Конечно, трудности на этом пути огромны. Определить, употреблено ли слово в прямом или в переносном значении, часто очень нелегко. Исследователю приходится действовать двусторонними и потому ненадежными движениями: тропы он определяет по несоответствию предполагаемой здравым смыслом картине мира, а подлинную (индивидуальную) картину мира – по отсеву тропов. На каждом шагу он должен решать для себя вопрос, что перед ним: необычное описание обычного мира или точное описание необычного мира? В традиционной поэзии обычно предполагался первый вариант, и все словосочетания, не укладывавшиеся в бытовой здравый смысл, считались переносными выражениями, тропами – аномалиями на уровне языкового строя. Никто не сомневался, что «пламень сердца» – это любовь (метафора плюс метонимия). В авангардной поэзии часто приходится предполагать второй вариант: поэт-сюрреалист с легкостью представит нам мир, где анатомическое сердце в грудной клетке способно гореть настоящим пламенем. В таком случае перед нами аномалии не на уровне языка, а на уровне образного строя (содержания). Если мы будем считать, что в стихотворении Пастернака «Болезни земли» реальна только картина грозы, а все остальное – переносные описательные выражения, или если мы будем считать, что в нем реально присутствуют (хотя бы в сознании поэта) также столбняк, водобоязнь и прочие болезни, то насыщенность стихотворения тропами в первом случае будет заметно больше, а во втором – меньше.
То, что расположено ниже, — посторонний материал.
-- ==== Sys2Proof/WellFormed.lean ====
section
/-! DEFINITION. Which command words are well formed (spec/30_encoding.md R106): those that match a row of
spec/opcode_table.json. The operands of `Instr` carry the widths of R105 in their types, so every term of `Instr` is
well formed; what can be ill formed is a command word. The rows are written from the table's match and mask columns,
apart from the decoder. -/

namespace Sys2Proof

/-- A row of spec/opcode_table.json: a word belongs to it when the bits under `mask` equal `pattern`. -/
structure OpcodeRow where
  mnemonic : String
  pattern : CommandWord
  mask : CommandWord
deriving DecidableEq, Repr

/-- The 19 rows, in the table's order. -/
def opcodeRows : List OpcodeRow :=
  [ ⟨"CORE.RST", 0x0000000000, 0xFFFFFFFFFF⟩,
    ⟨"CORE.ITER", 0x0100000000, 0xFFFFFFFFFF⟩,
    ⟨"BQ.RESET", 0x1000000000, 0xFFFFFFFFFF⟩,
    ⟨"BQ.WRITE", 0x1100000000, 0xFFFFFFFFFE⟩,
    ⟨"BQ.READ", 0x1200000000, 0xFFFFFFFFFF⟩,
    ⟨"SR.LOAD", 0x2000000000, 0xFFFFFFFF00⟩,
    ⟨"SR.STEP", 0x2100000000, 0xFFFFFFFFFF⟩,
    ⟨"GL.MATCH", 0x3000000000, 0xFFFFFFFF00⟩,
    ⟨"GL.MASK", 0x3100000000, 0xFF00000000⟩,
    ⟨"MX.NEXT", 0x4000000000, 0xFFFFFFFFFF⟩,
    ⟨"MX.STEP", 0x4100000000, 0xFFFFFFFFFF⟩,
    ⟨"FR.BEGIN", 0x5000000000, 0xFFFFFFFFFF⟩,
    ⟨"FR.BIT", 0x5100000000, 0xFFFFFFFFFE⟩,
    ⟨"FR.PUSH", 0x5200000000, 0xFFFFFFFFE0⟩,
    ⟨"FR.END", 0x5300000000, 0xFFFFFFFFFF⟩,
    ⟨"FR.TMO", 0x5400000000, 0xFFFFFFFFFF⟩,
    ⟨"FR.ITER", 0x5500000000, 0xFFFFFFFFFF⟩,
    ⟨"IRQ.EDGE", 0x6000000000, 0xFFFFFFFFFE⟩,
    ⟨"IRQ.TICK", 0x6100000000, 0xFFFFFFFFFF⟩ ]

/-- The word belongs to the row. -/
def OpcodeRow.holds (row : OpcodeRow) (w : CommandWord) : Bool :=
  w &&& row.mask == row.pattern

/-- The word belongs to some row: its opcode is listed and every bit R105 says must be 0 is 0 (R106). -/
def wordWellFormed (w : CommandWord) : Bool :=
  opcodeRows.any fun row => row.holds w

end Sys2Proof
end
Конечная задача исследователя – реконструировать ту действительность, которую имеет в виду поэт: так называемую авторскую картину мира. Реконструируя ее, мы опираемся в первую очередь на слова, употребленные в прямом значении, а потом применительно к этому истолковываем слова, употребленные в переносном значении. Чем больше слов в прямом значении, тем нам легче.
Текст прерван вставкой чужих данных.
/-- End to end: from any display-mode state of an execution with no tick pending, a frame of `N` digits with their
flags, an iteration after each group, leaves the digits at their positions, digit `k` in decimal place `10^k` and its
flag at bit `k`, back in display mode with the queue reset; nothing else but queue cells changes (R66, R91, R211). -/
def Obligations.FrameIsDecodedIntoTheDisplayedNumber : Prop :=
  ∀ (s : State) (digits : List (Nibble × Bit)), ExecInv s → s.inputMode = false → s.refreshNeeded = false →
    digits.length = Config.N → (∀ d ∈ digits, d.1.toNat ≤ 9) →
    ∃ t, runScript (frameScript digits) s = .next t ∧
      t = { s with
            q := t.q, writeIndex := 0, readIndex := 0, displayValue := t.displayValue,
            displayDotmask := t.displayDotmask, serInput := 0, serInputPos := 0, digitCount := 4,
            timeoutCounter := 0, result := .nothing } ∧
      t.displayValue.toNat = valueOfDigits digits ∧ t.displayDotmask.toNat = dotsOfDigits digits

/-- A frame that stalls after any number of digits short of `N` and any part of a group times out with the third tick:
input mode ends and the queue is reset, the digits and flags that had arrived stay, bit 0 of the dot mask is or-ed in, the
partly filled group is kept, FramingTimeout is signalled, and no pin is touched (R206, R252). -/
def Obligations.FrameStalledAfterSomeBitsKeepsThem : Prop :=
  ∀ (s : State) (digits : List (Nibble × Bit)) (part : List Bit),
    ExecInv s → s.inputMode = false → s.refreshNeeded = false →
    digits.length < Config.N → (∀ d ∈ digits, d.1.toNat ≤ 9) → part.length < 5 →
    ∃ t, runScript (frameScript digits ++ part.map .irqEdge ++ .coreIter ::
          [.irqTick, .coreIter, .irqTick, .coreIter, .irqTick, .coreIter]) s = .next t ∧
      t = { s with
            q := t.q, writeIndex := 0, readIndex := 0, displayValue := t.displayValue,
            displayDotmask := t.displayDotmask, serInput := t.serInput, serInputPos := t.serInputPos,
            digitCount := t.digitCount, timeoutCounter := 0,
            errorLog := s.errorLog ++ [.framingTimeout], result := .nothing } ∧
      t.displayValue.toNat = valueOfDigits digits ∧
      t.displayDotmask.toNat = dotsOfDigits digits ||| 1 ∧
      t.digitCount.toNat = digits.length ∧
      t.serInputPos.toNat = part.length ∧
      t.serInput.toNat < 2 ^ part.length ∧
      ∀ p b, part[p]? = some b → t.serInput.getLsbD p = b

/-- A second `BQ.RESET`, `SR.LOAD`, `FR.BEGIN`, `FR.END` or `CORE.RST` in a row leaves the state the first left; the trace is
untouched by the first four and cleared by the last (R72). -/
def Obligations.SecondResetLoadBeginOrEndInARowChangesNothing : Prop :=
  ∀ s : State,
    (∃ t, exec .bqReset s = .next t ∧ exec .bqReset t = .next t ∧ t.trace = s.trace) ∧
    (∀ value, ∃ t, exec (.srLoad value) s = .next t ∧ exec (.srLoad value) t = .next t ∧ t.trace = s.trace) ∧
    (∃ t, exec .frBegin s = .next t ∧ exec .frBegin t = .next t ∧ t.trace = s.trace) ∧
    (∃ t, exec .frEnd s = .next t ∧ exec .frEnd t = .next t ∧ t.trace = s.trace) ∧
    (∃ t, exec .coreRst s = .next t ∧ exec .coreRst t = .next t ∧ t.trace = [])
end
Вот пример – начало стихотворения Пастернака «Душная ночь». «Накрапывало, – но не гнулись И травы в грозовом мешке, Лишь пыль глотала дождь в пилюлях, Железо в тихом порошке». В прямом значении – 7 знаменательных слов из 12: грозовой воздух, травы не гнулись, накрапывало, тихий дождь падал в пыль. Только это и есть надежная картина. На тропы остается 5 слов из 12, то есть 40%: это «показатель тропеичности» данного отрывка. Следующая строфа: «Селенье не ждало целенья, Был мак, как обморок, глубок, И рожь горела в воспаленьи, И в роже пух и бредил Бог». В прямом значении – только 3 слова, селенье, рожь и мак, три подробности к уже обрисованному пейзажу; на тропы остается 9 слов из 12, т. е. показатель тропеичности – 75%, почти вдвое выше. И, вероятно, каждый согласится, что первую строфу, несмотря на пилюли и порошки, мы воспринимаем как более простую, а вторую, в которой пухнет и бредит Бог, – как более сложную.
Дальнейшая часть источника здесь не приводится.